A imprensa brasileira embarca em qualquer release distribuído por grandes anunciantes, sem pestanejar, por preguiça, insuficiência ou incompetência de equipes de jornalismo, distração ou outra razão. Isso permite à Petrobras “plantar” (é o jargão das redações) notícias sobre avanços na qualidade do diesel que ocorrem com imensos atrasos.
A notícia “plantada” em O Globo afirma que “novo combustível, se usado em veículos com motores modernos, reduz emissões de enxofre em 80%”.

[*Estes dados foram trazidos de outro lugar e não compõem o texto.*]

-- ==== Sys2Proof/Machine/Ops.lean ====
section
/-! DEFINITION. The named operations the meanings share: the flash regions' memory, free values, the target's reply, and
taking an error (`raise`, R276) and returning. -/

namespace Sys2Proof.Machine

/-! ## Memory (R11's `MemRead`, `MemWrite`, `MemAnd`) -/

/-- What an address not listed in a region's memory reads as. DESIGN CHOICE (log entry 4): 0xFF, the erased byte; unsafe for
runs from `State.reset`, and without effect on statements about every state. -/
def Memory.blank : Byte := 0xFF#8

/-- The byte at an address. -/
def Memory.read : Memory → Nat → Byte
  | [], _ => Memory.blank
  | (k, v) :: rest, a => if k = a then v else Memory.read rest a

/-- The memory with one byte written, in canonical form again. -/
def Memory.write : Memory → Nat → Byte → Memory
  | [], a, v => if v = Memory.blank then [] else [(a, v)]
  | (k, w) :: rest, a, v =>
    if a < k then (if v = Memory.blank then (k, w) :: rest else (a, v) :: (k, w) :: rest)
    else if a = k then (if v = Memory.blank then rest else (a, v) :: rest)
    else (k, w) :: Memory.write rest a v

/-- `n` bytes at consecutive ascending addresses (R59). -/
def Memory.readRange (m : Memory) (base n : Nat) : List Byte :=
  (List.range n).map (fun i => Memory.read m (base + i))

/-- `MemAnd`: each byte of `data` ANDed into the memory from `base` on (R61). -/
def Memory.andRange : Memory → Nat → List Byte → Memory
  | m, _, [] => m
  | m, base, d :: ds => Memory.andRange (Memory.write m base (Memory.read m base &&& d)) (base + 1) ds

/-- The bytes at the addresses that `which` picks set to 0xFF: with 0xFF as the unlisted byte, their entries are removed. -/
def Memory.eraseWhere (m : Memory) (which : Nat → Bool) : Memory := m.filter (fun c => !which c.1)

/-- The address lies among the `n` from `base` on. -/
def inRange (base n a : Nat) : Bool := decide (base ≤ a) && decide (a < base + n)

/-- `n` bytes from `base` on set to 0xFF (R61). -/
def Memory.eraseRange (m : Memory) (base n : Nat) : Memory := m.eraseWhere (inRange base n)

/-- `n` bytes from `base` on, each erased or left by a draw, the drawn bits counted from `seed`: what an erase that was cut
short leaves (R277). -/
def Memory.eraseSome (m : Memory) (base n seed : Nat) : Memory :=
  m.eraseWhere (fun a => inRange base n a && Config.freeBit (seed + (a - base)))

/-- Each of a region's `size` bytes anything that programs and erases can make of it (R61): with as many drawn bytes `data`,
`old & x` or 0xFF, the drawn bits counted from `seed`. Irreducible: unfolding it makes a write of every byte. -/
@[irreducible] def Memory.scrambled (m : Memory) (size : Nat) (data : List Byte) (seed : Nat) : Memory :=
  Memory.eraseSome (Memory.andRange m 0 data) 0 size seed

/-- The canonical form for a region of `size` bytes: strictly rising addresses, all inside, no unlisted byte listed. -/
def Memory.wf (size : Nat) (m : Memory) : Bool :=
  decide (m.Pairwise (fun c d => c.1 < d.1)) && m.all (fun c => decide (c.1 < size) && decide (c.2 ≠ Memory.blank))

/-! ## Free values -/

/-- The `k`-th free byte from the state's next one on. -/
def State.freeByte (s : State) (k : Nat) : Byte := Config.freeByte (s.draws + k)

/-- The `k`-th free bit from the state's next one on. -/
def State.freeBit (s : State) (k : Nat) : Bool := Config.freeBit (s.draws + k)

/-- `n` free bytes, from the state's next one on. -/
def State.freeBytes (s : State) (n : Nat) : List Byte :=
  (List.range n).map (fun i => s.freeByte i)

/-- The next `n` free values are spent. -/
def State.spend (s : State) (n : Nat) : State := { s with draws := s.draws + n }

/-! ## The target -/

/-- The target drives `r` during the command (R82); `n` free values went into it. -/
def State.reply (s : State) (r : List Byte) (n : Nat) : State := { s with resp := r, draws := s.draws + n }

/-- The FSR takes a value. -/
def State.setFsr (s : State) (f : Byte) : State := { s with fsr := f }

/-- The end of an honoured mutating command (R149, R159): busy or already done, the latch kept or cleared. -/
def State.mutated (s : State) : State :=
  { s with fsr := statusMutated s.fsr (s.freeBit 0) (s.freeBit 1), draws := s.draws + 2 }

/-- The gate of every wire command: program mode (R141). -/
def inProgramMode (s : State) (k : Host.Outcome State Fault Refusal) : Host.Outcome State Fault Refusal :=
  if s.progmode then k else .refused .notInProgramMode

/-- The gates of every wire command but `RDSR`: program mode (R141) and ready (R142). -/
def whenReady (s : State) (k : Host.Outcome State Fault Refusal) : Host.Outcome State Fault Refusal :=
  inProgramMode s (if fsrRdyn s.fsr then .refused .targetBusy else k)

/-- The target's ready step (R155); without effect while it is ready. -/
def State.readyStep (s : State) : State :=
  if fsrRdyn s.fsr then { s with fsr := statusReady s.fsr (s.freeBit 0), draws := s.draws + 1 } else s

/-- The reset pulse of program-mode entry at the target (R40, R300): FSR and FPCR unconstrained, the shift position
cleared, flash unchanged. -/
def State.targetReset (s : State) : State :=
  { s with fsr := s.freeByte 0, fpcr := s.freeByte 1, draws := s.draws + 2, shiftIn := [], shiftPos := 0, resp := [] }

/-! ## Outcomes of operations -/

/-- `raise E` (R276): the operation and every operation that called it end with `error(E)`; no state is saved, no mode
changes, nothing is undone. There is no return from it (R278): the host's next operation is the next thing that runs. -/
def State.raise (s : State) (e : OpError) : State := { s with tasks := [], outcome := some (.error e) }

/-- An operation ends with `ok(v)` (R13). -/
def State.finish (s : State) (v : Value) : State := { s with outcome := some (.ok v) }

/-- Continue a step that answered a next state. -/
def andThen (o : Host.Outcome State Fault Refusal) (f : State → Host.Outcome State Fault Refusal) :
    Host.Outcome State Fault Refusal :=
  match o with
  | .next s => f s
  | .fault r => .fault r
  | .refused r => .refused r

/-- The kind of the transport error of a failed phase (R246). -/
def phaseError (write : Bool) : OpError :=
  if write then .transport .writeFailed else .transport .readFailed

/-- The code column of R270: the spec's ordinal label of each error. -/
def OpError.code : OpError → Nat
  | .decode .malformedLine => 1
  | .decode .bufferTooSmall => 2
  | .decode .truncatedLine => 3
  | .decode .checksumMismatch => 4
  | .decode .unsupportedRecordType => 5
  | .transport .openFailed => 6
  | .transport .writeFailed => 7
  | .transport .readFailed => 8
  | .protocol .writeLatchFailed => 9
  | .protocol .infoPageToggleFailed => 10
  | .protocol .verificationError => 11
  | .protocol .deviceLocked => 12
  | .protocol .timeout => 13

end Sys2Proof.Machine
end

“O próximo dia 1º será um marco para a melhoria da qualidade do ar que se respira no Brasil. No primeiro dia do ano, a Petrobras passará a oferecer um óleo diesel menos poluente, com 50 partículas de enxofre por milhão (ppm), o S-50. Com isso, o Brasil se junta a EUA e diversos países da Europa, além de Chile e Colômbia, que já utilizam o combustível. E, a partir de 2013, a redução das emissões vai aumentar ainda mais, já que a estatal vai passar a oferecer o diesel 10, que substituirá o S-50. Em 2014, o mercado terá apenas dois tipos de diesel: o S-500 no interior (para motores mais antigos) e o S-10 nas regiões metropolitanas.”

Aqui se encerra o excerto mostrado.